Web Applications Working Group,

Greetings.  At the upcoming Digital Publishing Workshop, topics will include 
"widgets definitions, standardization" 
(http://www.w3.org/2012/08/electronic-books/topics.html) and, depending upon 
the workshop, "widgets definitions, standardization" could pertain to web 
applications, web components, or both, and web components could become an HTML 
5.1 topic.

As digital book authoring teams are envisioned as making use of advancing 
authoring software with visual design premises, digital books and textbooks are 
anticipated to contain nested visual design components in layouts.  Such visual 
design components can be implemented as web components.
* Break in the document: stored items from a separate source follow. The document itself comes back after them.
-- ==== Sys2Proof/Machine/Params.lean ====
section
/-! DEFINITION. The fixed literals of the block (R8, R9), the default CRC instance (R133), the default value of every
parameter of R8, and which values of the parameters are legal. -/

namespace Sys2Proof.Machine

/-- `ACK_BYTE` (R97). -/
def ackByte : Byte := 0x06#8

/-- `IDLE_LIMIT`: consecutive idle timeouts tolerated (R222). -/
abbrev idleLimit : Nat := 3

/-- `W_MIN`: the least window (R268). -/
abbrev wMin : Nat := 4

/-- `LEN_MAX`: the largest frame body in bytes (R95). -/
abbrev lenMax : Nat := 32767

/-- The bound on `len(M[r].buf)`, in bits (R25). -/
abbrev bufMax : Nat := 8 * 32767 + 40

/-- `n` rounds of the bitwise CRC-16/XMODEM shift (R133). -/
def xmodemShift : Nat → U16 → U16
  | 0, a => a
  | n + 1, a => xmodemShift n (if a.msb then (a <<< 1) ^^^ 0x1021#16 else a <<< 1)

/-- `crc_step` of the default instance (R133). -/
def xmodemStep (a : U16) (b : Byte) : U16 :=
  xmodemShift 8 (a ^^^ (b.zeroExtend 16 <<< 8))

/-- The default marker bytes 01, 02, 03, 04 (R8). DESIGN CHOICE of the spec (D20), log 4. -/
def defaultMarker (p : Fin 4) : Byte := BitVec.ofNat 8 (p.val + 1)

/-- The "value here" column of R8. DESIGN CHOICE of the spec, log 4: exec and step run at these values. -/
def defaultParams : Config.Params where
  crcStep := xmodemStep
  crcInit := 0x0000#16
  crcFin := id
  marker := defaultMarker
  lineStaleTicks := 20
  lineMax := 256
  fbMax := 16
  nmsg := 2
  wMax := 128
  tMin := 1
  tMax := 65535
  qMax := some 16
  pMax := none
  ackDelay := fun t => t / 4

/-- The legal values of the parameters: R8's column, and for the four parameters for which that column gives none the
values the encoding and the rules leave open (DEDUCED, log 21). -/
structure LegalParams (P : Config.Params) : Prop where
  marker_distinct : ∀ p q, P.marker p = P.marker q → p = q
  marker_plain : ∀ p, P.marker p ≠ ackByte ∧ P.marker p ≠ 0x0A#8 ∧ P.marker p ≠ 0x0D#8 ∧ (P.marker p).toNat < 0xC0
  stale_pos : 1 ≤ P.lineStaleTicks
  line_big : 8 ≤ P.lineMax
  /-- Up to 16 the short form of a chunk is unambiguous (D7, R177). -/
  chunk_width : 1 ≤ P.fbMax ∧ P.fbMax ≤ 16
  /-- The register field has two bits (R101). -/
  registers : 1 ≤ P.nmsg ∧ P.nmsg ≤ 4
  window_range : 4 ≤ P.wMax ∧ P.wMax ≤ 255
  /-- The operand of ARQ.OPEN, a field of 16 bits, cannot exceed `T_MAX` (R268). -/
  timeout_range : P.tMin ≤ P.tMax ∧ 65535 ≤ P.tMax
  queue_pos : ∀ n, P.qMax = some n → 1 ≤ n
  payload_pos : ∀ n, P.pMax = some n → 1 ≤ n
  ack_in_time : ∀ t, P.ackDelay t ≤ t

end Sys2Proof.Machine
end

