-- ==== Sys2Proof/Machine/Msg.lean ====
section
/-! DEFINITION. The message codec (42_message_codec.md): the 14 MSG commands. Of the
parameters they read FB_MAX alone, and none emits an event. -/

namespace Sys2Proof.Machine

/-! ## Building a message -/

/-- MSG.CLEAR (R160). -/
def msgClear (r : Nat) (s : State) : State :=
  s.withMsg r fun _ => (s.setMsg r Msg.empty).done .none

/-- MSG.SETADDR (R161). -/
def msgSetaddr (r : Nat) (dst src : Int) (s : State) : State :=
  s.withMsg r fun m =>
    if AddrRefused dst ∨ AddrRefused src then s.refuse .range
    else (s.setMsg r { m with dst := some dst, src := some src, xpos := none }).done .none

/-- MSG.SETCODE (R162). -/
def msgSetcode (r code : Nat) (s : State) : State :=
  s.withMsg r fun m => (s.setMsg r { m with code := some code, xpos := none }).done .none

/-- MSG.SETPRIO (R163). -/
def msgSetprio (r : Nat) (prio : Fin 4) (s : State) : State :=
  s.withMsg r fun m => (s.setMsg r { m with prio := prio }).done .none

/-- MSG.ADDDATA (R164). -/
def msgAdddata (r : Nat) (s : State) : State :=
  s.withMsg r fun m =>
    if bufMax < m.buf.length + padBits m.buf.length + 8 * s.port.operands.bytes.length then s.refuse .range
    else
      (s.setMsg r { m with buf := m.buf ++ zeros (padBits m.buf.length) ++ bitsOf s.port.operands.bytes }).done .none

/-! ## Reading a message -/

/-- MSG.HEADER (R165). -/
def msgHeader (r : Nat) (s : State) : State :=
  s.withMsg r fun m => s.withHeader m fun h => s.done (.bits (encHeader h))

/-- MSG.HDRLEN (R166). -/
def msgHdrlen (r : Nat) (s : State) : State :=
  s.withMsg r fun m =>
    match m.dst, m.src with
    | some dst, some src => s.done (.num (headerLen dst src))
    | _, _ => s.refuse .state

/-- MSG.FIRSTBITS (R167). -/
def msgFirstbits (r n : Nat) (s : State) : State :=
  s.withMsg r fun m => s.withHeader m fun h =>
    if streamLen h m < n then s.refuse .range else s.done (.bits ((streamOf h m).take n))

/-- MSG.GET (R168). -/
def msgGet (r : Nat) (s : State) : State :=
  s.withMsg r fun m => s.done (.fields m.fields)

/-! ## Extraction into chunks -/

/-- MSG.XSTART (R171). -/
def msgXstart (r : Nat) (s : State) : State :=
  s.withMsg r fun m => s.withHeader m fun _ => (s.setMsg r { m with xpos := some 0 }).done .none

/-- MSG.XCHUNK (R172). The bits remaining are counted as a natural number: a cursor that MSG.AEND has left beyond the
end has none remaining and answers END. DEDUCED, log 7. -/
def msgXchunk (P : Config.Params) (r frameBits : Nat) (s : State) : State :=
  s.withMsg r fun m =>
    if ¬ FrameBitsOk P frameBits then s.refuse .range
    else
      match m.xpos with
      | none => s.refuse .state
      | some pos => s.withHeader m fun h =>
        if (streamOf h m).length - pos = 0 then s.answer .ended .none []
        else
          (s.setMsg r { m with xpos := some (chunkAt (streamOf h m) pos ((streamOf h m).length - pos) frameBits).2 }).done
            (.num (chunkAt (streamOf h m) pos ((streamOf h m).length - pos) frameBits).1)

/-! ## Assembly from chunks -/

/-- MSG.ASTART (R175). -/
def msgAstart (r : Nat) (s : State) : State :=
  s.withMsg r fun _ => (s.setMsg r Msg.empty).done .none

/-- MSG.ACHUNK (R177). -/
def msgAchunk (P : Config.Params) (r frameBits value : Nat) (s : State) : State :=
  s.withMsg r fun m =>
    if ¬ FrameBitsOk P frameBits then s.refuse .range
    else
      match chunkBits m.buf.length frameBits value with
      | .error st => s.refuse st
      | .ok (n, low) =>
        if bufMax < m.buf.length + n then s.refuse .range
        else (s.setMsg r (m.append (bitsOfNat n low))).done .none

/-- MSG.AEND (R178). -/
def msgAend (r : Nat) (s : State) : State :=
  s.withMsg r fun m =>
    if m.headerIncomplete then s.refuse .state
    else (s.setMsg r { m with buf := wholeBytes m.buf }).done .none

/-! ## The meanings -/

/-- MSG.CLEAR (R160). -/
def execMsgClear (r : Nat) (s : State) : Host.Outcome State Fault Refusal := .next (msgClear r s)

/-- MSG.SETADDR (R161). -/
def execMsgSetaddr (r : Nat) (dst src : Int) (s : State) : Host.Outcome State Fault Refusal :=
  .next (msgSetaddr r dst src s)

/-- MSG.SETCODE (R162). -/
def execMsgSetcode (r code : Nat) (s : State) : Host.Outcome State Fault Refusal := .next (msgSetcode r code s)

/-- MSG.SETPRIO (R163). -/
def execMsgSetprio (r : Nat) (prio : Fin 4) (s : State) : Host.Outcome State Fault Refusal :=
  .next (msgSetprio r prio s)

/-- MSG.ADDDATA (R164). -/
def execMsgAdddata (r : Nat) (s : State) : Host.Outcome State Fault Refusal := .next (msgAdddata r s)

/-- MSG.HEADER (R165). -/
def execMsgHeader (r : Nat) (s : State) : Host.Outcome State Fault Refusal := .next (msgHeader r s)

/-- MSG.HDRLEN (R166). -/
def execMsgHdrlen (r : Nat) (s : State) : Host.Outcome State Fault Refusal := .next (msgHdrlen r s)

/-- MSG.FIRSTBITS (R167). -/
def execMsgFirstbits (r n : Nat) (s : State) : Host.Outcome State Fault Refusal := .next (msgFirstbits r n s)

/-- MSG.GET (R168). -/
def execMsgGet (r : Nat) (s : State) : Host.Outcome State Fault Refusal := .next (msgGet r s)

/-- MSG.XSTART (R171). -/
def execMsgXstart (r : Nat) (s : State) : Host.Outcome State Fault Refusal := .next (msgXstart r s)

/-- MSG.XCHUNK at the default parameters (R172). -/
def execMsgXchunk (r frameBits : Nat) (s : State) : Host.Outcome State Fault Refusal :=
  .next (msgXchunk defaultParams r frameBits s)

/-- MSG.ASTART (R175). -/
def execMsgAstart (r : Nat) (s : State) : Host.Outcome State Fault Refusal := .next (msgAstart r s)

/-- MSG.ACHUNK at the default parameters (R177). -/
def execMsgAchunk (r frameBits value : Nat) (s : State) : Host.Outcome State Fault Refusal :=
  .next (msgAchunk defaultParams r frameBits value s)

/-- MSG.AEND (R178). -/
def execMsgAend (r : Nat) (s : State) : Host.Outcome State Fault Refusal := .next (msgAend r s)

end Sys2Proof.Machine
end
With regard to hypertext-based documents, books and textbooks containing nested 
web components, topics of interest include bookmarking to and hyperlinking to 
specific configurations of books, chapters, sections, and pages in multimedia 
hypertext-based documents, digital books and textbooks.

With regard to nested web components and multimedia elements, there is a tree 
of stateful objects concept and bookmarks could be implemented as XML files, 
for example in a BookmarkML format.  Such XML data could be obtained from and 
loaded into digital book readers' JavaScript API's.

BookmarkML could include, for example, XPath paths to nested stateful web 
components and multimedia elements as well as initialization data for each web 
component and multimedia element.


<bookmark>
  <data path="...xpath1...">init_string_1</data>
  <data path="...xpath2...">init_string_2</data>
</bookmark>

 
or


<bookmark>
  <data path="...xpath1...">
    <param name="x1">value_1</param>
    <param name="x2">value_2</param>
  </data>
  <data path="...xpath2...">
    <param name="x3">value_3</param>
    <param name="x4">value_4</param>
  </data>
</bookmark>


With a BookmarkML format, hypertext containing a hyperlink to a page in a 
digital book could resemble:

"...as you can see in Book, on <a href='book.page123.bookmark' 
type='application/bookmark+xml'>page 123</a>..."

With regard to a URI syntax, based upon the tree-based nature of the data, it 
is possible that a predicate calculus syntax could be utilized in URI 
fragments, as per: #P1(X, P2(Y, Z)) .

With BookmarkML, URI syntax, or both, pertinent topics include the interfaces 
of some stateful hypertext elements, <object> and multimedia elements, and 
heuristics could be described to obtain data from hypertext elements.